### TASK PROMPT
The entries should be given again in full. Alter nothing.

Stored data entries

theorem watch_leaves (s : State) (loc k : Nat) :
    (s.watch loc k).mem = s.mem ∧ (s.watch loc k).iss = s.iss ∧ (s.watch loc k).cur = s.cur ∧ (s.watch loc k).groups = s.groups := by
  unfold State.watch
  dsimp only
  split
  · exact ⟨rfl, rfl, rfl, rfl⟩
  · exact ⟨rfl, rfl, rfl, rfl⟩

/-- A group's record with no address of a failed service. -/
def Group.withoutFailed (g : Group) : Group := { g with failedVa := none }
/-- A group that waits for a word. -/
def Group.awaits (g : Group) (loc slot : Nat) (thr : DWord) : Group := { g with wait := .waitc loc slot thr }

/-- A WAITC of a word that translates, after its checks. -/
def waitcOk (s : State) (g : Group) (thr : DWord) (va sp loc slot : Nat) (expo : Option Nat) : Res :=
  if homePound loc ≠ g.die then
    .next ((s.modG (fun g => g.awaits loc slot thr)).sendWord s.cur g.team g.fn { lane := 0, space := sp, loc, value := none, expo, slot, va })
  else if (s.recallLine g.ckey loc).natSlot loc slot 8 < thr.toNat then
    .next (((s.recallLine g.ckey loc).modG (fun g => g.awaits loc slot thr)).watch loc (s.recallLine g.ckey loc).cur)
  else .next (s.recallLine g.ckey loc)

section
variable {s s1 : State} {p q : Operand} {x : Xl}

/-- WAITC by what its address gives. -/
theorem exec_waitc_eq (new : s.g.failedVa ≠ some (s.rdPair p).toNat)
    (made : s.translate s.g.die s.g.fn (some s.g.ckey) (s.rdPair p).toNat 8 .waitc = (s1, x)) :
    (∀ sp loc slot e, x = .ok sp loc slot e → exec (.waitc p q) s =
      waitcOk ((s1.modG Group.withoutFailed).modG Group.dropLatches) s.g (s.rdPair q) (s.rdPair p).toNat sp loc slot e) ∧
    (∀ k, x = .fault k → exec (.waitc p q) s = .next ((s1.modG Group.withoutFailed).scalarFault k (s.rdPair p).toNat)) ∧
    (∀ f pg, x = .absent f pg → s.iss.made = false → exec (.waitc p q) s =
      .next ((((s1.requestPage f pg .waitc).modG (fun g => { g with wait := .page f pg (s.rdPair p).toNat })).holdIssue))) := by
  have translates : Translates s s1 := by
    have h := s.translate_translates s.g.die s.g.fn (some s.g.ckey) (s.rdPair p).toNat 8 .waitc
    rw [made] at h
    exact h
  have same : s1.g = s.g := translates.g
  have new1 : s1.g.failedVa ≠ some (s.rdPair p).toNat := by rwa [same]
  have ran : exec (.waitc p q) s = execWaitc p q s := rfl
  unfold execWaitc at ran
  dsimp only at ran
  rw [made] at ran
  dsimp only at ran
  refine ⟨fun sp loc slot e ok => ?_, fun k fault => ?_, fun f pg absent first => ?_⟩
  · subst ok
    rw [s1.orFailed_new new1 (.inl fun _ _ => Xl.noConfusion)] at ran
    exact ran
  · subst fault
    rw [s1.orFailed_new new1 (.inl fun _ _ => Xl.noConfusion)] at ran
    exact ran
  · subst absent
    rw [s1.orFailed_new new1 (.inr (by rwa [translates.iss]))] at ran
    exact ran

/-- A WAITC of a word that translates: it is compared at its own die, or asked for at another pound. -/
theorem waitcOk_leaves {t : State} {g : Group} (acted : Acted s g t) {thr : DWord} {va sp loc slot : Nat} {expo : Option Nat} :
    ∃ u, waitcOk t s.g thr va sp loc slot expo = .next u ∧
      Acted s (if homePound loc ≠ s.g.die ∨ t.natSlot loc slot 8 < thr.toNat then g.awaits loc slot thr else g) u ∧
      (homePound loc ≠ s.g.die → ∃ r ∈ u.reqs, r.kind = .word ∧ r.gkey = s.cur ∧ r.home = homePound loc ∧ r.parts.map (fun y => y.loc) = [loc]) := by
  unfold waitcOk
  by_cases far : homePound loc = s.g.die
  · have recalled : Acted s g (t.recallLine s.g.ckey loc) := acted.of_eq rfl rfl rfl rfl
    have read : (t.recallLine s.g.ckey loc).natSlot loc slot 8 = t.natSlot loc slot 8 := rfl
    rw [if_neg (not_not.2 far), read]
    by_cases below : t.natSlot loc slot 8 < thr.toNat
    · rw [if_pos below, if_pos (.inr below)]
      obtain ⟨mem, iss, cur, groups⟩ := watch_leaves ((t.recallLine s.g.ckey loc).modG (fun g => g.awaits loc slot thr)) loc
        (t.recallLine s.g.ckey loc).cur
      exact ⟨_, rfl, (recalled.modG (fun g => g.awaits loc slot thr)).of_eq mem iss cur groups, fun away => absurd far away⟩
    · rw [if_neg below, if_neg (not_or.2 ⟨not_not.2 far, below⟩)]
      exact ⟨_, rfl, recalled, fun away => absurd far away⟩
  · obtain ⟨mem, iss, cur, groups, asked⟩ := sendWord_leaves (t.modG (fun g => g.awaits loc slot thr)) t.cur s.g.team s.g.fn
      { lane := 0, space := sp, loc, value := none, expo, slot, va }
    rw [if_pos far, if_pos (.inl far)]
    refine ⟨_, rfl, (acted.modG (fun g => g.awaits loc slot thr)).of_eq mem iss cur groups, fun _ => ?_⟩
    rw [acted.cur] at asked ⊢
    exact asked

### SOLUTION TO THE EXERCISE
theorem watch_leaves (s : State) (loc k : Nat) :
    (s.watch loc k).mem = s.mem ∧ (s.watch loc k).iss = s.iss ∧ (s.watch loc k).cur = s.cur ∧ (s.watch loc k).groups = s.groups := by
  unfold State.watch
  dsimp only
  split
  · exact ⟨rfl, rfl, rfl, rfl⟩
  · exact ⟨rfl, rfl, rfl, rfl⟩

/-- A group's record with no address of a failed service. -/
def Group.withoutFailed (g : Group) : Group := { g with failedVa := none }
/-- A group that waits for a word. -/
def Group.awaits (g : Group) (loc slot : Nat) (thr : DWord) : Group := { g with wait := .waitc loc slot thr }

/-- A WAITC of a word that translates, after its checks. -/
def waitcOk (s : State) (g : Group) (thr : DWord) (va sp loc slot : Nat) (expo : Option Nat) : Res :=
  if homePound loc ≠ g.die then
    .next ((s.modG (fun g => g.awaits loc slot thr)).sendWord s.cur g.team g.fn { lane := 0, space := sp, loc, value := none, expo, slot, va })
  else if (s.recallLine g.ckey loc).natSlot loc slot 8 < thr.toNat then
    .next (((s.recallLine g.ckey loc).modG (fun g => g.awaits loc slot thr)).watch loc (s.recallLine g.ckey loc).cur)
  else .next (s.recallLine g.ckey loc)

section
variable {s s1 : State} {p q : Operand} {x : Xl}

/-- WAITC by what its address gives. -/
theorem exec_waitc_eq (new : s.g.failedVa ≠ some (s.rdPair p).toNat)
    (made : s.translate s.g.die s.g.fn (some s.g.ckey) (s.rdPair p).toNat 8 .waitc = (s1, x)) :
    (∀ sp loc slot e, x = .ok sp loc slot e → exec (.waitc p q) s =
      waitcOk ((s1.modG Group.withoutFailed).modG Group.dropLatches) s.g (s.rdPair q) (s.rdPair p).toNat sp loc slot e) ∧
    (∀ k, x = .fault k → exec (.waitc p q) s = .next ((s1.modG Group.withoutFailed).scalarFault k (s.rdPair p).toNat)) ∧
    (∀ f pg, x = .absent f pg → s.iss.made = false → exec (.waitc p q) s =
      .next ((((s1.requestPage f pg .waitc).modG (fun g => { g with wait := .page f pg (s.rdPair p).toNat })).holdIssue))) := by
  have translates : Translates s s1 := by
    have h := s.translate_translates s.g.die s.g.fn (some s.g.ckey) (s.rdPair p).toNat 8 .waitc
    rw [made] at h
    exact h
  have same : s1.g = s.g := translates.g
  have new1 : s1.g.failedVa ≠ some (s.rdPair p).toNat := by rwa [same]
  have ran : exec (.waitc p q) s = execWaitc p q s := rfl
  unfold execWaitc at ran
  dsimp only at ran
  rw [made] at ran
  dsimp only at ran
  refine ⟨fun sp loc slot e ok => ?_, fun k fault => ?_, fun f pg absent first => ?_⟩
  · subst ok
    rw [s1.orFailed_new new1 (.inl fun _ _ => Xl.noConfusion)] at ran
    exact ran
  · subst fault
    rw [s1.orFailed_new new1 (.inl fun _ _ => Xl.noConfusion)] at ran
    exact ran
  · subst absent
    rw [s1.orFailed_new new1 (.inr (by rwa [translates.iss]))] at ran
    exact ran

/-- A WAITC of a word that translates: it is compared at its own die, or asked for at another pound. -/
theorem waitcOk_leaves {t : State} {g : Group} (acted : Acted s g t) {thr : DWord} {va sp loc slot : Nat} {expo : Option Nat} :
    ∃ u, waitcOk t s.g thr va sp loc slot expo = .next u ∧
      Acted s (if homePound loc ≠ s.g.die ∨ t.natSlot loc slot 8 < thr.toNat then g.awaits loc slot thr else g) u ∧
      (homePound loc ≠ s.g.die → ∃ r ∈ u.reqs, r.kind = .word ∧ r.gkey = s.cur ∧ r.home = homePound loc ∧ r.parts.map (fun y => y.loc) = [loc]) := by
  unfold waitcOk
  by_cases far : homePound loc = s.g.die
  · have recalled : Acted s g (t.recallLine s.g.ckey loc) := acted.of_eq rfl rfl rfl rfl
    have read : (t.recallLine s.g.ckey loc).natSlot loc slot 8 = t.natSlot loc slot 8 := rfl
    rw [if_neg (not_not.2 far), read]
    by_cases below : t.natSlot loc slot 8 < thr.toNat
    · rw [if_pos below, if_pos (.inr below)]
      obtain ⟨mem, iss, cur, groups⟩ := watch_leaves ((t.recallLine s.g.ckey loc).modG (fun g => g.awaits loc slot thr)) loc
        (t.recallLine s.g.ckey loc).cur
      exact ⟨_, rfl, (recalled.modG (fun g => g.awaits loc slot thr)).of_eq mem iss cur groups, fun away => absurd far away⟩
    · rw [if_neg below, if_neg (not_or.2 ⟨not_not.2 far, below⟩)]
      exact ⟨_, rfl, recalled, fun away => absurd far away⟩
  · obtain ⟨mem, iss, cur, groups, asked⟩ := sendWord_leaves (t.modG (fun g => g.awaits loc slot thr)) t.cur s.g.team s.g.fn
      { lane := 0, space := sp, loc, value := none, expo, slot, va }
    rw [if_pos far, if_pos (.inl far)]
    refine ⟨_, rfl, (acted.modG (fun g => g.awaits loc slot thr)).of_eq mem iss cur groups, fun _ => ?_⟩
    rw [acted.cur] at asked ⊢
    exact asked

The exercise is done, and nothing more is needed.